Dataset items
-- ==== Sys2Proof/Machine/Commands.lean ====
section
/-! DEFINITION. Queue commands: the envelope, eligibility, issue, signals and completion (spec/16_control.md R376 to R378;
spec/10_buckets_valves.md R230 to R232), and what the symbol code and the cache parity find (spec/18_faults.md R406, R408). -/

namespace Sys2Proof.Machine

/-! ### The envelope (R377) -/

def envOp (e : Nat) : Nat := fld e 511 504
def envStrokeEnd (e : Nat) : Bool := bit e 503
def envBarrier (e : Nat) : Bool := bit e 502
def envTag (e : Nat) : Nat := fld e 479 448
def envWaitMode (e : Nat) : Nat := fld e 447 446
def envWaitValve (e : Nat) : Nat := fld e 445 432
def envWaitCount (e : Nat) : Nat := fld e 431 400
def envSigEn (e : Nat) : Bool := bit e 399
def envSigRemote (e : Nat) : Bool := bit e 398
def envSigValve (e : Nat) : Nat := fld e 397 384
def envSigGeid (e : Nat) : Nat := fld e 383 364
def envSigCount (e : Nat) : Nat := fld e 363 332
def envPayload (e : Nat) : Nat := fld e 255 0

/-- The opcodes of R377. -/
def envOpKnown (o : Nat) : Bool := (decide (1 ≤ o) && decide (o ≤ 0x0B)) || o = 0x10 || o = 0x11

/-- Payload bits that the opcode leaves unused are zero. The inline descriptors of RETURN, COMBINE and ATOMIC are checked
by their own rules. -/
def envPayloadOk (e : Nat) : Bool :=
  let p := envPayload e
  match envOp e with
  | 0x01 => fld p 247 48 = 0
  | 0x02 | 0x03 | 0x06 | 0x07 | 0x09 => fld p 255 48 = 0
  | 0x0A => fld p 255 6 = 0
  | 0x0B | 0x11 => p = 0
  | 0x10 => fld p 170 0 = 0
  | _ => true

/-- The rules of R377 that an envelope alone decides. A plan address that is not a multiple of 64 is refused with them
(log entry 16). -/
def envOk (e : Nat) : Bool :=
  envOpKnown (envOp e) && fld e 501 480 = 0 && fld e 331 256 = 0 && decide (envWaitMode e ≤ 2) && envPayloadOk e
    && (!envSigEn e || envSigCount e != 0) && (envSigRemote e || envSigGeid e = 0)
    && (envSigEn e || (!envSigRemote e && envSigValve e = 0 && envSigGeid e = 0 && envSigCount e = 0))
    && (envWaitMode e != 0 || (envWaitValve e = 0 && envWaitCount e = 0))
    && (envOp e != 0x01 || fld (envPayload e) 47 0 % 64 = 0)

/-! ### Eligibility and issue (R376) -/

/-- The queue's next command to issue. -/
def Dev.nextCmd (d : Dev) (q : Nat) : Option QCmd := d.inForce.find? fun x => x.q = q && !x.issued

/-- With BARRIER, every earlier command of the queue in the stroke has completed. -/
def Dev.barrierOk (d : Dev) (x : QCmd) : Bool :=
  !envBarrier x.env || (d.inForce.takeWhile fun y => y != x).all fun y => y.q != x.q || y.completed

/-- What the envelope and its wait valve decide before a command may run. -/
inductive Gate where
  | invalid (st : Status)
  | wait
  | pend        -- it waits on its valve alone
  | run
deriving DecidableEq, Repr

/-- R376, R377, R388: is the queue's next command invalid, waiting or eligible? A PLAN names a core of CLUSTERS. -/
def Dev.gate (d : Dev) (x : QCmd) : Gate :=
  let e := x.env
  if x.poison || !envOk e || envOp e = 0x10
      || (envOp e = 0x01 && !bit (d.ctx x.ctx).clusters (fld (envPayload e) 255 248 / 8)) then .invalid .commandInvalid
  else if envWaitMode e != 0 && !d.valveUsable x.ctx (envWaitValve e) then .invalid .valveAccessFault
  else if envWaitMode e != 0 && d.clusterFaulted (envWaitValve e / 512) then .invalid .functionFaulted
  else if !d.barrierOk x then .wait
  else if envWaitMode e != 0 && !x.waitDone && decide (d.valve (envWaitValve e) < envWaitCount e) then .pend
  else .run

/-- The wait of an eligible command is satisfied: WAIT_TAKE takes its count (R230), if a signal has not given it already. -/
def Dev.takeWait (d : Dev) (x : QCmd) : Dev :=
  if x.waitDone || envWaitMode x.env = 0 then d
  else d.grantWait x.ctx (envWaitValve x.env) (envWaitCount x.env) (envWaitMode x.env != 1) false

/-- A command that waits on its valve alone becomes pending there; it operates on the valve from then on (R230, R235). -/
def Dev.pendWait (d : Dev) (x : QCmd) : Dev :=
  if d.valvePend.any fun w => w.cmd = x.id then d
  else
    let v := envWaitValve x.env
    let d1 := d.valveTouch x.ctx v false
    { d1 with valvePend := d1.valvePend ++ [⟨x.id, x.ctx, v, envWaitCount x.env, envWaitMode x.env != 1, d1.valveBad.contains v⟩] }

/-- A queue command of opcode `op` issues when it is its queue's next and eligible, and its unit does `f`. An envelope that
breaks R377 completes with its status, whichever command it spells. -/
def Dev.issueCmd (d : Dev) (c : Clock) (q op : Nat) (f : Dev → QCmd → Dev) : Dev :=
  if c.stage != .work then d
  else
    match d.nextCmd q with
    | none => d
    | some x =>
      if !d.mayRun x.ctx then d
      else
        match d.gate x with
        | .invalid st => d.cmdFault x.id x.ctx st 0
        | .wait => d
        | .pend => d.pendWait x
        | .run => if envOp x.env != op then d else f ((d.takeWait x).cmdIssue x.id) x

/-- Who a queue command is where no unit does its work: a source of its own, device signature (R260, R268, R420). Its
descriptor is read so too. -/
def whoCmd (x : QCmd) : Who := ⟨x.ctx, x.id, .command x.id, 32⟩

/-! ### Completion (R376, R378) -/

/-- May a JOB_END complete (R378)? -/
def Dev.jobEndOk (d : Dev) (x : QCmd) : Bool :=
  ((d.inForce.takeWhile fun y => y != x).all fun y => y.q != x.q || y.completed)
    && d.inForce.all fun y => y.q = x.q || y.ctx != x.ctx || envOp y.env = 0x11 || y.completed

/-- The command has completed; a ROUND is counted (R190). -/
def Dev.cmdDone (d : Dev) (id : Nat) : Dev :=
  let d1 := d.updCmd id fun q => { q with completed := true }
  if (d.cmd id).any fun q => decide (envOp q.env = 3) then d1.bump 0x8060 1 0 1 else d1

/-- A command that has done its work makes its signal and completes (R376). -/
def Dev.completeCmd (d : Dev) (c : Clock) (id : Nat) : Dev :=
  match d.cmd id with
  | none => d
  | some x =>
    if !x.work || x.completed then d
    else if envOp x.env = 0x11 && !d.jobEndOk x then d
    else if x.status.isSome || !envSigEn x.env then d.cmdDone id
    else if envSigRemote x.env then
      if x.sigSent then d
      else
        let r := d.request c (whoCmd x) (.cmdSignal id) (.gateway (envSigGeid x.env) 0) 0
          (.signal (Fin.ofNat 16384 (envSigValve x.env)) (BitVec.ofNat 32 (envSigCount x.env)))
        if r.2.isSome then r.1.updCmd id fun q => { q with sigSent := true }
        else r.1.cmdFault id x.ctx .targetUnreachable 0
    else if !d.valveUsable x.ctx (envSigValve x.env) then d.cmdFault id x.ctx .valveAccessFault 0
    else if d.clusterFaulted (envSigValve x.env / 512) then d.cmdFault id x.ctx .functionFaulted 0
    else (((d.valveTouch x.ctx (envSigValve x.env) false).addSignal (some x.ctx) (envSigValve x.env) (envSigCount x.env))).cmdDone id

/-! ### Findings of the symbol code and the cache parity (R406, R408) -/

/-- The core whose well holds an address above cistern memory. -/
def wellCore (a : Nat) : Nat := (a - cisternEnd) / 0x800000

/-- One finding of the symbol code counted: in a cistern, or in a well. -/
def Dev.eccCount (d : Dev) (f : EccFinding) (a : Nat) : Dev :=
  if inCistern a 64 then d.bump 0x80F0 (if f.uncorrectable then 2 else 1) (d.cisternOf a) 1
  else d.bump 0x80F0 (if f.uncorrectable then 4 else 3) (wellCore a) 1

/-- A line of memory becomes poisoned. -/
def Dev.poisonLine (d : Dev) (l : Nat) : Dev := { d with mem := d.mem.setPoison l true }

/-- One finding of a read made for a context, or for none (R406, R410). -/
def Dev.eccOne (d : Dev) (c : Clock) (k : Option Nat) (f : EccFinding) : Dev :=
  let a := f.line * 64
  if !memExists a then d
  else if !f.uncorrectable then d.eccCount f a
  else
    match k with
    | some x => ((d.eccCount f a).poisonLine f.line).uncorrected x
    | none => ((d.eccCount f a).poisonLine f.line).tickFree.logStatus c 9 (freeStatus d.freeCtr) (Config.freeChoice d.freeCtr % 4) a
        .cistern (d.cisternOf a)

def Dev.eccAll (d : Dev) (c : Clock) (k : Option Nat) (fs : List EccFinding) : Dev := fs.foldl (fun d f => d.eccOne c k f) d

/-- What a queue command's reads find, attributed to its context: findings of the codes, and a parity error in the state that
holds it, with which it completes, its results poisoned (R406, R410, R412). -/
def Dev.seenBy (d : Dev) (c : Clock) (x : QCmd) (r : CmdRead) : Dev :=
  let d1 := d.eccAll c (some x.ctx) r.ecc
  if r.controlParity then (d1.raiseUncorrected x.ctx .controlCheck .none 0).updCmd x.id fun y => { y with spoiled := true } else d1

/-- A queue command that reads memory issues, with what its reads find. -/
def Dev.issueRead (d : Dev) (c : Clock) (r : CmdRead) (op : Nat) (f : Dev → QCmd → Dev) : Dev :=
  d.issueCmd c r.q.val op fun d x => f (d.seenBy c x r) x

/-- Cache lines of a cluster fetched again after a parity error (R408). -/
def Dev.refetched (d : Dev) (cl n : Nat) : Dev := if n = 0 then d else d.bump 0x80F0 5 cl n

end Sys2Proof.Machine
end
--
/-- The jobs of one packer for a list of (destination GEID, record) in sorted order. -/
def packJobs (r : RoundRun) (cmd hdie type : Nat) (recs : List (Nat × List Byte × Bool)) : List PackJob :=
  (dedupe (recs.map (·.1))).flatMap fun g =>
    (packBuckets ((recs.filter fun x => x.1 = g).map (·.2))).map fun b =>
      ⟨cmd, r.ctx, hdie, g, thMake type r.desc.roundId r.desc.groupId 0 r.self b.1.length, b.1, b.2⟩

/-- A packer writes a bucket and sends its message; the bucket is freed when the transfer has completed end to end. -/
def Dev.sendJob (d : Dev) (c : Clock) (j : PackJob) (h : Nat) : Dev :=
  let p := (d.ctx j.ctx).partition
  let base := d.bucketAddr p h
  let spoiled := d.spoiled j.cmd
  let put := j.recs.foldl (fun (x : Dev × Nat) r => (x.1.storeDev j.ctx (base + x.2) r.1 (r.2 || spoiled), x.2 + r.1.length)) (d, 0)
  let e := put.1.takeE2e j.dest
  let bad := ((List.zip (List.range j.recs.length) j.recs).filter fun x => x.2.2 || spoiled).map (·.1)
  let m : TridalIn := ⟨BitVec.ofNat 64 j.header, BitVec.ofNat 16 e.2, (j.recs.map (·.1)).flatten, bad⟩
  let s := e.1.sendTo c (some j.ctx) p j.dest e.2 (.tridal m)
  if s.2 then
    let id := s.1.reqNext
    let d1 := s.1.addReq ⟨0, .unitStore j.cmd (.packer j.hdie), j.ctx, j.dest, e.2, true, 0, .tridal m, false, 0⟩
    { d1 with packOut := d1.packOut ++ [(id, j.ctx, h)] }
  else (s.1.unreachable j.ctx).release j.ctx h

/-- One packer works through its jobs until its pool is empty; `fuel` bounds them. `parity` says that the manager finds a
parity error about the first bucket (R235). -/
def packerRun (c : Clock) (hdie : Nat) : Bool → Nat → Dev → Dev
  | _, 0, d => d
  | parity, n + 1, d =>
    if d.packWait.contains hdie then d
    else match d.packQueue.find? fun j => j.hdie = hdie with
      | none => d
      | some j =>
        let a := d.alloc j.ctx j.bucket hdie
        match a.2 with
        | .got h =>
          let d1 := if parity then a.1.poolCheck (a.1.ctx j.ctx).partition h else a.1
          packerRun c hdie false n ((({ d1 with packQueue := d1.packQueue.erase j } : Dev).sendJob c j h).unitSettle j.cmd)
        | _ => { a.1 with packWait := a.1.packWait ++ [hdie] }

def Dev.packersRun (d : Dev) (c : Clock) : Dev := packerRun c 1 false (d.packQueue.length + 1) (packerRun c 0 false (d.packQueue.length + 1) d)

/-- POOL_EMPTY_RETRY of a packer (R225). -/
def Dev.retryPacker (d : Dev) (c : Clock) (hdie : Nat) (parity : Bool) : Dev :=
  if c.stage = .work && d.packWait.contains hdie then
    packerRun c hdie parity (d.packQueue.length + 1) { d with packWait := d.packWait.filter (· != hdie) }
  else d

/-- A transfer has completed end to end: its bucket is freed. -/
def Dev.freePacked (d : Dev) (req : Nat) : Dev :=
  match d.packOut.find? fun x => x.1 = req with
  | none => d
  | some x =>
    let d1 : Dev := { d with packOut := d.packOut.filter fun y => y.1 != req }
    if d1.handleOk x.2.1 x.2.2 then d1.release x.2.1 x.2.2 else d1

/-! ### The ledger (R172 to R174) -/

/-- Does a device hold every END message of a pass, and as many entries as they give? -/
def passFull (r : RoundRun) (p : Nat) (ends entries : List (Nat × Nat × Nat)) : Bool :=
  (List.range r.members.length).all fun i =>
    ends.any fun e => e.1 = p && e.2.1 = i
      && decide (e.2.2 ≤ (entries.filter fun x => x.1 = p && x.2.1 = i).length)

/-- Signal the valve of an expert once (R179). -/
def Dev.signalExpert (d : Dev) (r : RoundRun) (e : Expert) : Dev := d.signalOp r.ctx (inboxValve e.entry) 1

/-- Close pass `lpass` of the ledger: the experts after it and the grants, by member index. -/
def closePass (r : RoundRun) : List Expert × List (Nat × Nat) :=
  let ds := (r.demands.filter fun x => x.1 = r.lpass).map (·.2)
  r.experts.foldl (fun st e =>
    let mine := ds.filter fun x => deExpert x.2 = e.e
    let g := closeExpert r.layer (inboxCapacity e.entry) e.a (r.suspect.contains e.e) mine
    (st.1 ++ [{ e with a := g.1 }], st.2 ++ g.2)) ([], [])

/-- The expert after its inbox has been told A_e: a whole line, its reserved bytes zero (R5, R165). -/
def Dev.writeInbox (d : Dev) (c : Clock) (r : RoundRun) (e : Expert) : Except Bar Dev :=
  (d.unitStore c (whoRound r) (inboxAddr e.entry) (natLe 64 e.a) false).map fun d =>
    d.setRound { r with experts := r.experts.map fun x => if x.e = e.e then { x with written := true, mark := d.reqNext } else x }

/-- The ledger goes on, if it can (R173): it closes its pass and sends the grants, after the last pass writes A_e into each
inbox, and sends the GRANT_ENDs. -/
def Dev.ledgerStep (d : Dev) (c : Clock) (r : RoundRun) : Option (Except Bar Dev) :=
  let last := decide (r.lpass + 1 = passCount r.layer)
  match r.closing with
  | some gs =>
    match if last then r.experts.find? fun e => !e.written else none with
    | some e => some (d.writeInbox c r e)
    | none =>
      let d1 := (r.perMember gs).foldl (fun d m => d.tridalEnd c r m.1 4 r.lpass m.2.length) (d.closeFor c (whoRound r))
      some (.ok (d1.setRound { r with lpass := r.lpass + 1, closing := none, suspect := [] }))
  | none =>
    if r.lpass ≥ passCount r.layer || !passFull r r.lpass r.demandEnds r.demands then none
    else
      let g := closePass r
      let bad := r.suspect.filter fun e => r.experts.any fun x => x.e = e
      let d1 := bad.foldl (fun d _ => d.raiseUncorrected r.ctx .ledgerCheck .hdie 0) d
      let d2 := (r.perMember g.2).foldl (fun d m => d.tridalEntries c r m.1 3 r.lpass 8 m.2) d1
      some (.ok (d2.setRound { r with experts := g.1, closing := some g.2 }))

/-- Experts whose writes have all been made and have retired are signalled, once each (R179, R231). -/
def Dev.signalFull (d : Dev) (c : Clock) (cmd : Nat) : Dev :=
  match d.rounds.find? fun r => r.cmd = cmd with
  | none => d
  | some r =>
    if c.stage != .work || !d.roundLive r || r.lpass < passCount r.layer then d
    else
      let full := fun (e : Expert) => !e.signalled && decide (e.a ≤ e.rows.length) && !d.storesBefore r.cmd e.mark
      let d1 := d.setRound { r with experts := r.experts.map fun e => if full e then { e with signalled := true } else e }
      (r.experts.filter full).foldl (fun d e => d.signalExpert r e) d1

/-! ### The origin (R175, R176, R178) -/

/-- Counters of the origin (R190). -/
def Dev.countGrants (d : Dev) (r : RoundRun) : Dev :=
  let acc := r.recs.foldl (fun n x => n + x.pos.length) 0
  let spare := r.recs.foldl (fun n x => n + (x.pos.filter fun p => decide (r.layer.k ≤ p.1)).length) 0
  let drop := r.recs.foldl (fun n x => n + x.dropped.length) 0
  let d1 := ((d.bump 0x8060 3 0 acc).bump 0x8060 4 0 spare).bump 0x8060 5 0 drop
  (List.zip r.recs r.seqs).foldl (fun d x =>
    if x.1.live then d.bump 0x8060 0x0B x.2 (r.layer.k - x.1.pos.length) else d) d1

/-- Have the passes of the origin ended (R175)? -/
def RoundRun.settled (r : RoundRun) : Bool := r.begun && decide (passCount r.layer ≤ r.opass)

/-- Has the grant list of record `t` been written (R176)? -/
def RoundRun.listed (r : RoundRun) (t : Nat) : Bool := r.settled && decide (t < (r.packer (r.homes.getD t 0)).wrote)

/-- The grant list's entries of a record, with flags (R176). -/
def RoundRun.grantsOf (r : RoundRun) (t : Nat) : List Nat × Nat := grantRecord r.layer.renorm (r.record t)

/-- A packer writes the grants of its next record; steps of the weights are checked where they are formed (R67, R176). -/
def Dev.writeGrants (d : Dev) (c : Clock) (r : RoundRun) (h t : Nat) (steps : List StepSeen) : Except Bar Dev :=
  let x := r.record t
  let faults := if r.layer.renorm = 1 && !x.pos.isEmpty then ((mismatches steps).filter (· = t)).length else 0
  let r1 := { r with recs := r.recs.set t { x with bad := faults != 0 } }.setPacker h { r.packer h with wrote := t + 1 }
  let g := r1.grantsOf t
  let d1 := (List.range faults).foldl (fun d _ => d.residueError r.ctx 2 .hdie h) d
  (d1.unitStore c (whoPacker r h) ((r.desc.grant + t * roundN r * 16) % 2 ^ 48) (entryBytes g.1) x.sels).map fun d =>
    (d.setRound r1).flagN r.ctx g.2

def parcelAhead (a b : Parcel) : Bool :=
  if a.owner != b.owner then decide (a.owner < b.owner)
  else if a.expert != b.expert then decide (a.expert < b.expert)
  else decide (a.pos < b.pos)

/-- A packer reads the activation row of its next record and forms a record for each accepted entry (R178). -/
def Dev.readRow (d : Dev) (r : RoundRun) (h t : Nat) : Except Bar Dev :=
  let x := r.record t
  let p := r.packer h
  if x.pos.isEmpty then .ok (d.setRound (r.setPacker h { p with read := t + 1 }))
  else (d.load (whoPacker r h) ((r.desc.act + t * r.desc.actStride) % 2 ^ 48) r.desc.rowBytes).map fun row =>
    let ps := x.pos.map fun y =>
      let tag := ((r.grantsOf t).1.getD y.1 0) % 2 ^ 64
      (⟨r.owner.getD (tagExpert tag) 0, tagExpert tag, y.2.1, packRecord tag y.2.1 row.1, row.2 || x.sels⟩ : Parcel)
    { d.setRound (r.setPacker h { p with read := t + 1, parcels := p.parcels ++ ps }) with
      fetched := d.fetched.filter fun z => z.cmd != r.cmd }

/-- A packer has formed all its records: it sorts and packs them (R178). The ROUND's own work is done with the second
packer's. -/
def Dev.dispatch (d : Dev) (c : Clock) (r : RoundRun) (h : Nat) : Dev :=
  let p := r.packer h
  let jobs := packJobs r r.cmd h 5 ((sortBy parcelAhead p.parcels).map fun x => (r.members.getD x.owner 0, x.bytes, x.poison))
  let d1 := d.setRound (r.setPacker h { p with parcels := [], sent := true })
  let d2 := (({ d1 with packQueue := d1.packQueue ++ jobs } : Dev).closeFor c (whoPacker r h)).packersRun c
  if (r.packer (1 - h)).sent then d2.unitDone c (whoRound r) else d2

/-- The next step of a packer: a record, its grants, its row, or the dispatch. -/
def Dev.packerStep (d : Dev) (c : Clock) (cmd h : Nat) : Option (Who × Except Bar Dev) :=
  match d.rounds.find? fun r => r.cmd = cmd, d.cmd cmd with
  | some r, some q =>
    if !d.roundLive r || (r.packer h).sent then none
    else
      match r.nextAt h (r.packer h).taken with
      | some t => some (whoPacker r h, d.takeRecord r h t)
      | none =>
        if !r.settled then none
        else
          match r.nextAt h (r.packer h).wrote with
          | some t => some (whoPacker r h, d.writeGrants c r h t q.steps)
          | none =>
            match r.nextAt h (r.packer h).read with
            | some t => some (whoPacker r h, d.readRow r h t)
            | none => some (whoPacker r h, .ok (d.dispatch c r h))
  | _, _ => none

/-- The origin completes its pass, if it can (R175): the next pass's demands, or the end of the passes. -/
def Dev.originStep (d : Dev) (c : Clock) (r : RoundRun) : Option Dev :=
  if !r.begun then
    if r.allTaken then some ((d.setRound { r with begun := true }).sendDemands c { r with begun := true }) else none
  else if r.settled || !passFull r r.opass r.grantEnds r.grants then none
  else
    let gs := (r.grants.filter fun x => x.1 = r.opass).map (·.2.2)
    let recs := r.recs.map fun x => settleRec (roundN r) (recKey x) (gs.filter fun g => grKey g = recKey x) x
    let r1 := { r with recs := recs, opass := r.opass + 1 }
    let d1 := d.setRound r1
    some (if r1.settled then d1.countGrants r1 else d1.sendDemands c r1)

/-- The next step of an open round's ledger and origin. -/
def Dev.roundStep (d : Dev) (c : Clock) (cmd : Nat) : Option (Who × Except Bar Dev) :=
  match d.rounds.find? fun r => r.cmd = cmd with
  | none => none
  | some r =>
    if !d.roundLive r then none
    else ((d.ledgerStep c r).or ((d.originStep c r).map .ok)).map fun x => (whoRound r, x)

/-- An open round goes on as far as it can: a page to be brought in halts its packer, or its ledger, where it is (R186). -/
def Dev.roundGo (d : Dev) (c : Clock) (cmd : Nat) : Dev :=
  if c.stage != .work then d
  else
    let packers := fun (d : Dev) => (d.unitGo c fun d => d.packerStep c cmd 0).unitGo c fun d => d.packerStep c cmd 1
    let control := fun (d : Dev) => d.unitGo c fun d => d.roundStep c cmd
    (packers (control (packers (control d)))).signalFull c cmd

## ASSIGNMENT
For the records above, give the number of lines containing the string "seenBy" and no other words.

## SOLUTION TO THIS TASK
2